▶ _Task_
Using the data below, show every line where the word "string" occurs.

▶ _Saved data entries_
═══

-- ==== Sys2Proof/Machine/ArmCheck.lean ====
section
/-! DEFINITION. The armature as a byte string, and its validation (chapter 15): layout, sections, format checks in byte
order, content checks in ascending code (R367 to R374). -/

namespace Sys2Proof.Machine

/-! ## Layout (R367 to R371) -/

/-- A little-endian field of a byte string. -/
def fieldAt (b : List (BitVec 8)) (off n : Nat) : Nat := ofLe ((b.drop off).take n)

/-- A failure: its code, the byte offset of the section head or header field, TYPE and INST of the section (R374). -/
structure ArmErr where
  code : Nat
  ofs : Nat
  type : Nat := 0
  inst : Nat := 0
  deriving DecidableEq, Repr

def armTotal (b : List (BitVec 8)) : Nat := fieldAt b 8 4
def armCount (b : List (BitVec 8)) : Nat := fieldAt b 0x0C 2
def armSigned (b : List (BitVec 8)) : Bool := decide (fieldAt b 0x0E 2 % 2 = 1)
def armCalibrate (b : List (BitVec 8)) : Bool := decide (fieldAt b 0x0E 2 / 2 % 2 = 1)
def armId (b : List (BitVec 8)) : Nat := fieldAt b 0x14 4

/-- Where the CRC stands. -/
def armCrcAt (b : List (BitVec 8)) : Nat := armTotal b - 4 - (if armSigned b then 72 else 0)

/-- The highest INST of a section type; none for a type R371 does not list. -/
def sectTop : Nat → Option Nat
  | 1 => some 0 | 2 => some 7 | 3 => some 191 | 4 => some 3 | 5 => some 7 | 6 => some 15 | 7 => some 255 | 8 => some 255
  | 9 => some 31 | 10 => some 0 | 11 => some 15 | 12 => some 63 | 13 => some 63 | 14 => some 31 | 15 => some 0
  | _ => none

/-- The body length of a section type that is the same for every section. -/
def sectLen : Nat → Option Nat
  | 1 => some 8 | 2 => some 16 | 3 => some 68 | 4 => some 16 | 6 => some 12 | 7 => some 16 | 9 => some 40 | 12 => some 48
  | 13 => some 8 | 14 => some 16
  | _ => none

/-- The body length that a body's own fields imply; a CARVER's is judged with its tasks (R374). -/
def impliedLen (type : Nat) (b : List (BitVec 8)) : Nat :=
  if type = 5 then 8 + 20 * fieldAt b 0 4
  else if type = 8 then 12 + 4 * ceilDiv (fieldAt b 6 2) 4
  else if type = 10 then 12 + 8 * fieldAt b 8 4
  else if type = 15 then 8 + 4 * ceilDiv (fieldAt b 3 1) 4
  else b.length

/-! ## Register images (R372) -/

/-- The bits fields take in their word. -/
def fieldMask (l : List Field) : Nat := (l.map fun f => (2 ^ f.width - 1) * 2 ^ f.lo).sum

/-- The fields of a CHANNEL body, word by word. -/
def chanImage (n : Nat) : List (List Field) :=
  [[CH_CFG_KIND n, CH_CFG_WIRING n, CH_CFG_SNS_ROLE n, CH_CFG_MUX n, CH_CFG_AUTORANGE n, CH_CFG_RANGE_MIN n, CH_CFG_RANGE_MAX n,
    CH_CFG_OPEN_I n, CH_CFG_OPEN_DIR n, CH_CFG_MUX_SETTLE n],
   [CH_RANGE_RANGE n], [CH_EXC_MODE n, CH_EXC_PRIORITY n], [CH_EXC_LEVEL n], [CH_EXC_LOAD_OHM n], [CH_SETTLE_EXTRA n],
   [CH_CHAIN_HB_COUNT n, CH_CHAIN_DEMOD n, CH_CHAIN_DEMOD_OUT n, CH_CHAIN_POSTDEC_MODE n, CH_CHAIN_GRID n,
    CH_CHAIN_SETTLE_SUPPRESS n, CH_CHAIN_DCB_K n, CH_CHAIN_DCB_FREEZE n],
   [CH_D n], [CH_CARRIER_P n], [CH_CARRIER_Q n], [CH_DEMOD_PHASE n], [CH_LIN_CURVE n, CH_LIN_CJ_SRC n],
   [CH_LIN_GAIN n], [CH_LIN_OFFSET n], [CH_LIN_P0 n], [CH_LIN_P1 n], [CH_LIN_P2 n]]

/-- The fields of a LIN_CJ body. -/
def cjImage (n : Nat) : List (List Field) := [[CJ_SENSOR n], [CJ_COEF_A n], [CJ_COEF_B n], [CJ_COEF_C n]]

/-- The fields of the CFG and LIMITS words of a QUEUE body. -/
def queueImage (n : Nat) : List (List Field) :=
  [[Q_PRODUCERS n, Q_CONSUMER n, Q_LINK n, Q_PARTITION n, Q_UNSHEDDABLE n, Q_SAC_RANK n], [Q_MAX_PAGES n, Q_CREDIT_PKTS n]]

/-- The fields of a TRIGGER body. -/
def trigImage (n : Nat) : List (List Field) :=
  [[TRG_SOURCE n, TRG_MODE n, TRG_PRE_STRICT n, TRG_DIST_OUT n, TRG_COND n, TRG_SRC_CH n, TRG_SRC_IDX n], [TRG_PRE n], [TRG_POST n],
   [TRG_CAPACITY n], [TRG_HIST n], [TRG_THRESH n], [TRG_HYST n], [TRG_AUTO_TIMEOUT n], [TRG_STREAM n], [TRG_DIST_GROUP n]]

def allOnes : Nat := 2 ^ 32 - 1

═══

▶ _Exercise answer_
/-! DEFINITION. The armature as a byte string, and its validation (chapter 15): layout, sections, format checks in byte
/-- A little-endian field of a byte string. -/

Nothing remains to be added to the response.